Aim of the task
Of the material below, the lines to be retyped are those from the line containing "(s.time.ptmCount + 1) % 65536" through the line containing "let p := ptmPairOf x turn host s", inclusive; reproduce them exactly.

****************

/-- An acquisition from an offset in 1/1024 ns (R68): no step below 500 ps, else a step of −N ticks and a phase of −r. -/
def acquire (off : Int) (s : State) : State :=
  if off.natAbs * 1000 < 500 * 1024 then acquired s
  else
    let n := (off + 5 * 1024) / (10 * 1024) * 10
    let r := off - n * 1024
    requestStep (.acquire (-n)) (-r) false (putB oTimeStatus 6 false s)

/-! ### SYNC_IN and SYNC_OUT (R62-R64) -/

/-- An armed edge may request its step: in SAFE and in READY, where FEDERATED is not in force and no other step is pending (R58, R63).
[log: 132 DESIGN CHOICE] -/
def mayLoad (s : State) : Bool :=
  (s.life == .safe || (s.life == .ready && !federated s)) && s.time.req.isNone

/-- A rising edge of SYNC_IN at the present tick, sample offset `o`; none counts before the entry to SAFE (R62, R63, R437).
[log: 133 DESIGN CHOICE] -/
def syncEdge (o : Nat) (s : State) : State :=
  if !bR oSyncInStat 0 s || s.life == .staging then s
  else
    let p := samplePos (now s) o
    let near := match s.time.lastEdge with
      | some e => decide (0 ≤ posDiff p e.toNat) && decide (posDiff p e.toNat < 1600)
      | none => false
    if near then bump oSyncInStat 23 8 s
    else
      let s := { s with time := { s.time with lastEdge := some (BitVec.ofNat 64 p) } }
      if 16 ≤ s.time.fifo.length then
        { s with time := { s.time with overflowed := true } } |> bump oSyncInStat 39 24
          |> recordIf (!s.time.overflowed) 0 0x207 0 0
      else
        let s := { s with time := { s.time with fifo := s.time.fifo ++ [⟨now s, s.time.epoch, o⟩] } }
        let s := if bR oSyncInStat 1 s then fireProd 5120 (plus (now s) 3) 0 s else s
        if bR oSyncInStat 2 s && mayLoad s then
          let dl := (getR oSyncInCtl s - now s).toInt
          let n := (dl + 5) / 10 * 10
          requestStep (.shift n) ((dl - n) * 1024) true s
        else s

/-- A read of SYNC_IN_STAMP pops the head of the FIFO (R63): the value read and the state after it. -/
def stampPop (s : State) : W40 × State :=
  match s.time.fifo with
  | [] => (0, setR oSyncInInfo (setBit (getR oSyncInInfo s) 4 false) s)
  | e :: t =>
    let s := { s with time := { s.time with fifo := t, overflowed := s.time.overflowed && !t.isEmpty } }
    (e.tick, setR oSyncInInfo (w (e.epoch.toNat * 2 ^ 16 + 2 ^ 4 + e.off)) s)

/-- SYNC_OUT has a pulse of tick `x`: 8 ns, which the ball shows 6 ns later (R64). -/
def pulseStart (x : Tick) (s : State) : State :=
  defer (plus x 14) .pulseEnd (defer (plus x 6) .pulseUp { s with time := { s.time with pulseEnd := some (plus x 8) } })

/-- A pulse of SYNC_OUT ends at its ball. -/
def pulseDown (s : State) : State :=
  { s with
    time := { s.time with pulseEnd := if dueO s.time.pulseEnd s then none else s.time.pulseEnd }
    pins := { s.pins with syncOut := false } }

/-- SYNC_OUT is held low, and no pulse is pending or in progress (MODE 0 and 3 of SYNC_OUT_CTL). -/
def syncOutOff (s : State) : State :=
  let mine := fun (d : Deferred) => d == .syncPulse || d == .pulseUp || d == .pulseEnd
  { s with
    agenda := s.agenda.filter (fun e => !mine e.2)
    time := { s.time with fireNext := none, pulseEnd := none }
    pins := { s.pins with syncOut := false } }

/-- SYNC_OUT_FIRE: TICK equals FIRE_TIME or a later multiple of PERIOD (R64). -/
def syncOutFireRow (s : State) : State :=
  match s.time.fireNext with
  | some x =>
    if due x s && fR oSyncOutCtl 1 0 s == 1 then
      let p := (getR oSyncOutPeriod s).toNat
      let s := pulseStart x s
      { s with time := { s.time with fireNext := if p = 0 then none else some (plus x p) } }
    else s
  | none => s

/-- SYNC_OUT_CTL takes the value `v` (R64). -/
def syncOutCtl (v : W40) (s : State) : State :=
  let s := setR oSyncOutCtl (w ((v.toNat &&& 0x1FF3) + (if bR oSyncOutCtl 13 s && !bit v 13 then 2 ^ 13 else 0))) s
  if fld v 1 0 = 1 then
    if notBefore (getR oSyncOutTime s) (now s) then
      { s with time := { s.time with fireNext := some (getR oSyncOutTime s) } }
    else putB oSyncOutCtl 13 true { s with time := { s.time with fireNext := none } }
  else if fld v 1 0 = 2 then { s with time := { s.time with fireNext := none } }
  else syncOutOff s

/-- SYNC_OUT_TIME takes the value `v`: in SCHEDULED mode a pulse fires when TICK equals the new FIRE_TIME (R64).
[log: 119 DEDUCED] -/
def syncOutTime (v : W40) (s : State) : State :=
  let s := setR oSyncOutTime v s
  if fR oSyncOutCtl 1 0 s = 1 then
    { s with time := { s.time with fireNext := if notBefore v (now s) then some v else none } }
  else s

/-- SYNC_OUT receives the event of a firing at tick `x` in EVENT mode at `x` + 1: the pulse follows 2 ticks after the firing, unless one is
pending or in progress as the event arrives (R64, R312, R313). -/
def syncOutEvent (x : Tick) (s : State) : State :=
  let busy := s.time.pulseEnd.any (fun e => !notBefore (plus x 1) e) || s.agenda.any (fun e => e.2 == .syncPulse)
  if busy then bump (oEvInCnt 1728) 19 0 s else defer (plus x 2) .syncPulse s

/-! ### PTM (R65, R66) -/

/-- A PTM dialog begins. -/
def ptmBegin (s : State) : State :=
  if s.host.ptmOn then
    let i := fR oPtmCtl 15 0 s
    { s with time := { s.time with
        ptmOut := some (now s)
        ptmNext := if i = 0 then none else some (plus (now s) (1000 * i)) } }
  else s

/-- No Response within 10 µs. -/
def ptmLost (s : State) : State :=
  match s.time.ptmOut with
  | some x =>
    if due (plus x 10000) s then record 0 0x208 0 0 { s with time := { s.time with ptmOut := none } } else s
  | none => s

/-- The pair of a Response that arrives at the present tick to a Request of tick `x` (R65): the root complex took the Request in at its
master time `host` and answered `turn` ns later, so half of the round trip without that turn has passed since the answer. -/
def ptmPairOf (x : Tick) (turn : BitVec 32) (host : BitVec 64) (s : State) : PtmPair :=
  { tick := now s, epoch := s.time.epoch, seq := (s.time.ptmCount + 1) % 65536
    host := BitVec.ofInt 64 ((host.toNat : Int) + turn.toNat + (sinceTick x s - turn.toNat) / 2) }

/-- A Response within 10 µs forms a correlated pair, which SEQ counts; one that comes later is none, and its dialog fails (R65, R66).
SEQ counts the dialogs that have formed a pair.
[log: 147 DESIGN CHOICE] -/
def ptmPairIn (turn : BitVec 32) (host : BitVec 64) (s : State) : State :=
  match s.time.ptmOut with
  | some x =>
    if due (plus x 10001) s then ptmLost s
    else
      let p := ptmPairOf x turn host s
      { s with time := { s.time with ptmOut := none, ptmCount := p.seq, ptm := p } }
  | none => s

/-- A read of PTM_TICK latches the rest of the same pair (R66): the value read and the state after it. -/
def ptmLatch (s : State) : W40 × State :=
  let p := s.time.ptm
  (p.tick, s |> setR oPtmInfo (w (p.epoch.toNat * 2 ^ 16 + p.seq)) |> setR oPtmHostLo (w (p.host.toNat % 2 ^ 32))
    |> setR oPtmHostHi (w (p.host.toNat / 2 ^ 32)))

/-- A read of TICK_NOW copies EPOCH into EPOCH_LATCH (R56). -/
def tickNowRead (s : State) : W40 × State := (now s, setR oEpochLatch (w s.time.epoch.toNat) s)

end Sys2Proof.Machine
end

****************

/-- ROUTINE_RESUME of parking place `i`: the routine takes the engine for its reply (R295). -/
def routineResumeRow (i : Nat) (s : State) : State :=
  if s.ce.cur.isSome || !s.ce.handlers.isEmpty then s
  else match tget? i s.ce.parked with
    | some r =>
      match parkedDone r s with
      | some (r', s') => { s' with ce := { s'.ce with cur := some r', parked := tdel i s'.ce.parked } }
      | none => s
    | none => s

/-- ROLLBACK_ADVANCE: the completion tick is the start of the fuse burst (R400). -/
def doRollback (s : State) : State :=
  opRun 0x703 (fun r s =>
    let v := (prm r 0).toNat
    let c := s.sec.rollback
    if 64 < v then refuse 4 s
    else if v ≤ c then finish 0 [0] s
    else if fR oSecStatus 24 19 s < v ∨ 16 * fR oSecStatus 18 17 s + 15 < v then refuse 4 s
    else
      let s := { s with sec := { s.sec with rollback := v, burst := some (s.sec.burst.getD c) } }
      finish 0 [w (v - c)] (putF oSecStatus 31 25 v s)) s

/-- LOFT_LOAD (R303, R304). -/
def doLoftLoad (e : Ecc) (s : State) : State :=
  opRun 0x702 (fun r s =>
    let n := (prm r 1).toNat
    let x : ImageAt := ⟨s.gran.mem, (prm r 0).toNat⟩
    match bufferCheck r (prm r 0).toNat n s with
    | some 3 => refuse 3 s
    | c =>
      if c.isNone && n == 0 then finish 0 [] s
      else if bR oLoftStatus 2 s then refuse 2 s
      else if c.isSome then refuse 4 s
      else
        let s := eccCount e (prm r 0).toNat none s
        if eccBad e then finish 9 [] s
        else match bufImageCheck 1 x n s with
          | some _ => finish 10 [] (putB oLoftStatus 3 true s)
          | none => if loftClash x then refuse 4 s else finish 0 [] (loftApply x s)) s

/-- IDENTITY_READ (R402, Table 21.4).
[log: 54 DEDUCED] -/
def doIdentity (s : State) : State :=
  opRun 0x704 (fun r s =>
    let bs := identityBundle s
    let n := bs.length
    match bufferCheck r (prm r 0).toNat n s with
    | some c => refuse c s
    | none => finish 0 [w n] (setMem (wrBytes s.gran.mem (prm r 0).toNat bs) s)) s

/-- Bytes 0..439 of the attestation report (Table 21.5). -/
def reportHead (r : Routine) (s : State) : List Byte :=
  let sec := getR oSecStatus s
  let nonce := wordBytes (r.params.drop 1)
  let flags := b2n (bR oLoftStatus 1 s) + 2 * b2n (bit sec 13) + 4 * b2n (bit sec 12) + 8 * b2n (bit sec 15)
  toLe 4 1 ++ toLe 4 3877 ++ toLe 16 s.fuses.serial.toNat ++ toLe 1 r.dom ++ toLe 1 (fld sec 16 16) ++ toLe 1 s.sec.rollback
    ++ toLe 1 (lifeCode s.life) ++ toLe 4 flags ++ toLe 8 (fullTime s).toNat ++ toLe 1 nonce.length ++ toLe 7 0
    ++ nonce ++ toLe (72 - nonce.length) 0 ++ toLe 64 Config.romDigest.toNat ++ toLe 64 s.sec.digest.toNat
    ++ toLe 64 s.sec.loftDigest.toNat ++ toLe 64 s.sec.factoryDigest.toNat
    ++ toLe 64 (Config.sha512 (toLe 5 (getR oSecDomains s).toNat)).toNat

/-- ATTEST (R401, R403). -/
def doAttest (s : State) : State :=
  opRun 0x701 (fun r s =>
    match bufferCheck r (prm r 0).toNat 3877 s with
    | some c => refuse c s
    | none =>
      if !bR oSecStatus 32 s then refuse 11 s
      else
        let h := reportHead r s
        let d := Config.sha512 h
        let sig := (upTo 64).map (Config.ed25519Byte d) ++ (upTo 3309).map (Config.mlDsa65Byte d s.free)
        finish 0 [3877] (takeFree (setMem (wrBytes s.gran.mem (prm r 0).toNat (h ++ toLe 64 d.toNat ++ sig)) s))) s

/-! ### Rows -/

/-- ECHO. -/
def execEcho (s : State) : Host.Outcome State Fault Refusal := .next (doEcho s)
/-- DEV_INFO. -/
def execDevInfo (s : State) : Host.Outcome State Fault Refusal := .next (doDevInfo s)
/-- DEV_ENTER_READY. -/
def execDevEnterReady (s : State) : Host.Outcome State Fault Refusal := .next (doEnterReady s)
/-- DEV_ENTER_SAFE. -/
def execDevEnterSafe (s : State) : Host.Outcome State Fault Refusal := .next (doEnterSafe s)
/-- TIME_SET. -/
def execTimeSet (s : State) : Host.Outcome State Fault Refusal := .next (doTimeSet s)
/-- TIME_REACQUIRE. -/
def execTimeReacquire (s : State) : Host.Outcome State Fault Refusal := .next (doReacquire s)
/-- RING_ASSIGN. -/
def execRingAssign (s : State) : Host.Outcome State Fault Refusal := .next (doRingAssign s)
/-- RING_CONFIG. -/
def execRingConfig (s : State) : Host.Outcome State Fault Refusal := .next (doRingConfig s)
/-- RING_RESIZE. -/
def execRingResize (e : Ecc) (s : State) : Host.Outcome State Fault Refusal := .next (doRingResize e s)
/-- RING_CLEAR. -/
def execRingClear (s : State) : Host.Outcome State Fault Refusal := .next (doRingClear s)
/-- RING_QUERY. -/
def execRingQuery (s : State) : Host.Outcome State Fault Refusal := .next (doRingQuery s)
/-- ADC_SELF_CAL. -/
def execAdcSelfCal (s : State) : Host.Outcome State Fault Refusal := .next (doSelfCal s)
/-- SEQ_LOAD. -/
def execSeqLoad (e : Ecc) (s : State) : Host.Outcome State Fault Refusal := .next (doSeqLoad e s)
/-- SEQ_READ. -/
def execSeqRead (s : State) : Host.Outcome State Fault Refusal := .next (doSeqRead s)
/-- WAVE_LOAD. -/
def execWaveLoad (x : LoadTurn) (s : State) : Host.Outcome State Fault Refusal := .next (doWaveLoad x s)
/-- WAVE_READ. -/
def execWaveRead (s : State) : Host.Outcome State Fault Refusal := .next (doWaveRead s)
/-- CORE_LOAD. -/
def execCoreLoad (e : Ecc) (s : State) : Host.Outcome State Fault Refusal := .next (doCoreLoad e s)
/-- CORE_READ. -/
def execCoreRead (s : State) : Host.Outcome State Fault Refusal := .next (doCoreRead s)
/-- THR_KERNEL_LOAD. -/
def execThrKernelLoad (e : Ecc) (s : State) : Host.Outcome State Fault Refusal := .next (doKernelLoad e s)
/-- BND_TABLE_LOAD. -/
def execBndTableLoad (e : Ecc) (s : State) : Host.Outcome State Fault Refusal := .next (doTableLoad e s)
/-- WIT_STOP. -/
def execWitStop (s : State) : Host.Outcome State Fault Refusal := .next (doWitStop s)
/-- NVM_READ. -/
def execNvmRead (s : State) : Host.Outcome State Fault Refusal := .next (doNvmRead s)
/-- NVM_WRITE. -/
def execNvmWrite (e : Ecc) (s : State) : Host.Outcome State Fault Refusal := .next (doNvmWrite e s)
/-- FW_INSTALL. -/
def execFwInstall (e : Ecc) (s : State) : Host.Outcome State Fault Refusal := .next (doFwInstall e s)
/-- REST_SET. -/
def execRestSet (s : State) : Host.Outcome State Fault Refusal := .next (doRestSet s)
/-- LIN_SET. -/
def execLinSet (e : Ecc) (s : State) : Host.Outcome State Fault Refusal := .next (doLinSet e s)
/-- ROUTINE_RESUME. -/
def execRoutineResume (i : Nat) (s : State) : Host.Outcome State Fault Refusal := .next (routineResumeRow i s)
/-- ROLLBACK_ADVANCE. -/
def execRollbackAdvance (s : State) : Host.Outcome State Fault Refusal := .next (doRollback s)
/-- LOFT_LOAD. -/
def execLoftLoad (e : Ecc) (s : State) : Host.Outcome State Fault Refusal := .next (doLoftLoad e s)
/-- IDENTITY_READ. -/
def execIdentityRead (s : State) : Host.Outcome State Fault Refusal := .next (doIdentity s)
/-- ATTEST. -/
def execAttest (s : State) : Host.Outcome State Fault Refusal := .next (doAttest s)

****************

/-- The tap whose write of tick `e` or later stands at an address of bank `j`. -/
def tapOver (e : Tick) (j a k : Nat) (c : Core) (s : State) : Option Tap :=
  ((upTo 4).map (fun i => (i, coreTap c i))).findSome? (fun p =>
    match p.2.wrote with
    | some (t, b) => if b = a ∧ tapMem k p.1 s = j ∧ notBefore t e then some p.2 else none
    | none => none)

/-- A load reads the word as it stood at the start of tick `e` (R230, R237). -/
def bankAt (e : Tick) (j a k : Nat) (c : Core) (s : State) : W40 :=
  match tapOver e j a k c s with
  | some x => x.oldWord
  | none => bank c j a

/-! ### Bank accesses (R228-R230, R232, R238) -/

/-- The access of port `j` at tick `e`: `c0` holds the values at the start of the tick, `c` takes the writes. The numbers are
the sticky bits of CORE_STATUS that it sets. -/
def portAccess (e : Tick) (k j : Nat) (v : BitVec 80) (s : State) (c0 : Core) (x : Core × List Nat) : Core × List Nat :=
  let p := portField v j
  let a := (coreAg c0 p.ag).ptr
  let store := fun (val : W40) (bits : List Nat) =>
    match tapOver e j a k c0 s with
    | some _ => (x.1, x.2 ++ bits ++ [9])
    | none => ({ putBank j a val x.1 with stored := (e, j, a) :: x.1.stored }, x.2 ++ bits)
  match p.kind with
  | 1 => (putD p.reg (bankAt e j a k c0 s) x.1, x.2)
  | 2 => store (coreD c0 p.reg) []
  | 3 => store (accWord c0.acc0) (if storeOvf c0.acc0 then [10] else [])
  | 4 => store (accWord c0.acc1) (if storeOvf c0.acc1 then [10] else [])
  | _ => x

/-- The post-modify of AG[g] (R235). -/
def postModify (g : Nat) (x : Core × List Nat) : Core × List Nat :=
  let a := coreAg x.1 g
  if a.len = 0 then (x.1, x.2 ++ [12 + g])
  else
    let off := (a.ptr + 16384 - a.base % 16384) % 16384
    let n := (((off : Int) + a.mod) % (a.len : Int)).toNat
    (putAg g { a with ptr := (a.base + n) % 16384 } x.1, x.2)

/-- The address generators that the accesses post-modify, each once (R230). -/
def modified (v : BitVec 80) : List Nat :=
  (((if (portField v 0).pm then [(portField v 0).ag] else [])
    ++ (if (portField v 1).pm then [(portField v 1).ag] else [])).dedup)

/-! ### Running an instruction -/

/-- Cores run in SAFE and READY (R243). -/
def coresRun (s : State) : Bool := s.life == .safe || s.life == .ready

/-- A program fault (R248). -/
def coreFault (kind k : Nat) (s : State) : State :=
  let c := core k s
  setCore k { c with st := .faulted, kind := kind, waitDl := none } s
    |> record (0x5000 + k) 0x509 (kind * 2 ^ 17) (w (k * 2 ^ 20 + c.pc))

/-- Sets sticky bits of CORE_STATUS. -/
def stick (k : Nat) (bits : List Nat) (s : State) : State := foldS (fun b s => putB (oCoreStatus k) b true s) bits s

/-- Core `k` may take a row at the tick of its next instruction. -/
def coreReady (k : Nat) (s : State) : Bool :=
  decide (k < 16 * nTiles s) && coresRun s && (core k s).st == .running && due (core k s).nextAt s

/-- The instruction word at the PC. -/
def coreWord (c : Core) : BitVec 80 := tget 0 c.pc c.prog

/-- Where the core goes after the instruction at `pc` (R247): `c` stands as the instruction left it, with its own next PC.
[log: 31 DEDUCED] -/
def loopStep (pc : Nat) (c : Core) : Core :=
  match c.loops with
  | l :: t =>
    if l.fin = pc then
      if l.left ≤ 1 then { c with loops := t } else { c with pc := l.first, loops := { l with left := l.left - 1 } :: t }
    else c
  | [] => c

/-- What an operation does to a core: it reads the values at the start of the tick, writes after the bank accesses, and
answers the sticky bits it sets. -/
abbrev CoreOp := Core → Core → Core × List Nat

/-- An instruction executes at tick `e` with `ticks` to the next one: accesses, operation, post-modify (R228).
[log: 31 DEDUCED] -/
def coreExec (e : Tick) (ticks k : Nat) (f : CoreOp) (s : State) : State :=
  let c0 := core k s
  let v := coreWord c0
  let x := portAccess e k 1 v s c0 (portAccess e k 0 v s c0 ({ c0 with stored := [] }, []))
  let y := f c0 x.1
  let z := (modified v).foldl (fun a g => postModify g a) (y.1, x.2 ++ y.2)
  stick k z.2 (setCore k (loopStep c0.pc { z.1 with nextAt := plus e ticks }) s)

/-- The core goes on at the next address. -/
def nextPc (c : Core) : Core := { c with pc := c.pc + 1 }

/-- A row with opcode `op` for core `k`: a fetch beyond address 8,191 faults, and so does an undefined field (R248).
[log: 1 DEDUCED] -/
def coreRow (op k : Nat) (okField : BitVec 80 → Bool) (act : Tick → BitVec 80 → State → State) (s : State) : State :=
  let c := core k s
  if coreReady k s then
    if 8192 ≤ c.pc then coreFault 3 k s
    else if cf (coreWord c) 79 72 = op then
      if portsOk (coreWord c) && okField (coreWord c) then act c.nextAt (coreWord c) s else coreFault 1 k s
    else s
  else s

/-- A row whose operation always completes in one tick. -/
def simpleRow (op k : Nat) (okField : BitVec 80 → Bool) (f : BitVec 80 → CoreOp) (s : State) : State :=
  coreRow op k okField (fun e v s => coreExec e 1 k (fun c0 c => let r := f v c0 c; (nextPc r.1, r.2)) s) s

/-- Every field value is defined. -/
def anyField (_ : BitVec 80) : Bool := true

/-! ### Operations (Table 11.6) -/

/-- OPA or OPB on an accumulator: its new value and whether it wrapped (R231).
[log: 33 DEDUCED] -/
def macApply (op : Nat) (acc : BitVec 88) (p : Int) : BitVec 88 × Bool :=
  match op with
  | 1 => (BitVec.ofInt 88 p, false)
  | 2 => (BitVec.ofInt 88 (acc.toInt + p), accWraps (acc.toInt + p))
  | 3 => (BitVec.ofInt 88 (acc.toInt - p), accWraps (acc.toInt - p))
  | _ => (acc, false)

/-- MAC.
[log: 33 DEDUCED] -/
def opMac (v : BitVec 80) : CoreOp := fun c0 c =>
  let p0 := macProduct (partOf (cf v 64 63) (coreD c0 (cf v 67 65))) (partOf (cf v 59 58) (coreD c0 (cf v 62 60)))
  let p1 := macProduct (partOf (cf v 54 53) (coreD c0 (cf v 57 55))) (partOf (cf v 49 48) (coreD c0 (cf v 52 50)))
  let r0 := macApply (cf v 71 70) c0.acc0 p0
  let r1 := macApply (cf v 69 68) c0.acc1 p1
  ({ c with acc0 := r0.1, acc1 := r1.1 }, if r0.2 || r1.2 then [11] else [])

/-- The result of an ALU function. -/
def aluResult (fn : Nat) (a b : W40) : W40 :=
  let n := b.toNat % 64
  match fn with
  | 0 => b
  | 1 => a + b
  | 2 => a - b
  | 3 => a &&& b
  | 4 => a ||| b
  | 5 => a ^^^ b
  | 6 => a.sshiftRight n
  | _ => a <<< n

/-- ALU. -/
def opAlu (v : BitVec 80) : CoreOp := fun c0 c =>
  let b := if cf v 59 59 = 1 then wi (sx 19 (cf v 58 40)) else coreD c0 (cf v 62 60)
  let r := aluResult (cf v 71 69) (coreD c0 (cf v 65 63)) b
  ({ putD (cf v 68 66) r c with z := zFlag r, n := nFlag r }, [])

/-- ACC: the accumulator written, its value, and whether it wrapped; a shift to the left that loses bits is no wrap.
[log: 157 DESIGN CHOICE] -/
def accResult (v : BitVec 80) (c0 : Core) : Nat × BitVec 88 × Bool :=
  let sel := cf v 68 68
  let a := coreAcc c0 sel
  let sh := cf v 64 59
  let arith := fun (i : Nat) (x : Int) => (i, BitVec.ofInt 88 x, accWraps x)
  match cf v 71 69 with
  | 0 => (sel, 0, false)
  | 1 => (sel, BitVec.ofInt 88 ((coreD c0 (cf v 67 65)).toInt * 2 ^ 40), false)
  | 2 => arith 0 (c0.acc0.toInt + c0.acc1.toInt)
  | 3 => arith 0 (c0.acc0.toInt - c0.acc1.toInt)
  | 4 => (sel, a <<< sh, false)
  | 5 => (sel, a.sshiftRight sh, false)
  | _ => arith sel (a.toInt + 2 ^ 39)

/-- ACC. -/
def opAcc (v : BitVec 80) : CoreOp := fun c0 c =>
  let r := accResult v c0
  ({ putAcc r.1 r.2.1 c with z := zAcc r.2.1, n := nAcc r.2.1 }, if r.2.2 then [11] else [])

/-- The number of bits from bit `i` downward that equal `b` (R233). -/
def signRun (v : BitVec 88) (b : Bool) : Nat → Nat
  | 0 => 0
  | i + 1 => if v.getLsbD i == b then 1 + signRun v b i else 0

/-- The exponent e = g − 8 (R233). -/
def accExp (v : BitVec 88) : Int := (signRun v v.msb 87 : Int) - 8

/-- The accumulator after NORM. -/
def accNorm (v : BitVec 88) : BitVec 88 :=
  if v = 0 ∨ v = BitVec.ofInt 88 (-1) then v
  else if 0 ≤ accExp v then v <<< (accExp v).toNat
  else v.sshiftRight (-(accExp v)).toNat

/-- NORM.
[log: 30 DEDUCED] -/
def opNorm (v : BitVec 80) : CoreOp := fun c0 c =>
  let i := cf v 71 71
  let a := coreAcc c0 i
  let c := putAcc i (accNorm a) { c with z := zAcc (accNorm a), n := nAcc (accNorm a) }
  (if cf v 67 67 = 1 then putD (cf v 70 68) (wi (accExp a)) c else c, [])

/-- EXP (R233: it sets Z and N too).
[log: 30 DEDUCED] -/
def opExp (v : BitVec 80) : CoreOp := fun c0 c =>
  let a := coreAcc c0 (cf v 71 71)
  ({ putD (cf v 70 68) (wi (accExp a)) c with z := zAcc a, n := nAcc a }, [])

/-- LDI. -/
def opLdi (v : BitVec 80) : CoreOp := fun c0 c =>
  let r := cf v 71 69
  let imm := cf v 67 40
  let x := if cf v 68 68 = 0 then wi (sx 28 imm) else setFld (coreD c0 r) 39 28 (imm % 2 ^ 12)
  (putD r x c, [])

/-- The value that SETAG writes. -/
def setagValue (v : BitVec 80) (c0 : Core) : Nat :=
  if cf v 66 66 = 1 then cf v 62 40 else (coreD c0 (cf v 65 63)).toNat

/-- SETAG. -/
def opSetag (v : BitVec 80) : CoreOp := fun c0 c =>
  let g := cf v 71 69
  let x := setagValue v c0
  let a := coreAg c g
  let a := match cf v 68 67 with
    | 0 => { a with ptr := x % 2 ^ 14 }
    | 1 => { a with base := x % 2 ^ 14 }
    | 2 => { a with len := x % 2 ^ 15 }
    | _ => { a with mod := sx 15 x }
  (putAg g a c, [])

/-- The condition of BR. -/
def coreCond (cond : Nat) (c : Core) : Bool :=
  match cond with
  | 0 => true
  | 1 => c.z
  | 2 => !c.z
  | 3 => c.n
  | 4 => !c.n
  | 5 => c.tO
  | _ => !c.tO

****************

Answer for this exercise
  { tick := now s, epoch := s.time.epoch, seq := (s.time.ptmCount + 1) % 65536
    host := BitVec.ofInt 64 ((host.toNat : Int) + turn.toNat + (sinceTick x s - turn.toNat) / 2) }

/-- A Response within 10 µs forms a correlated pair, which SEQ counts; one that comes later is none, and its dialog fails (R65, R66).
SEQ counts the dialogs that have formed a pair.
[log: 147 DESIGN CHOICE] -/
def ptmPairIn (turn : BitVec 32) (host : BitVec 64) (s : State) : State :=
  match s.time.ptmOut with
  | some x =>
    if due (plus x 10001) s then ptmLost s
    else
      let p := ptmPairOf x turn host s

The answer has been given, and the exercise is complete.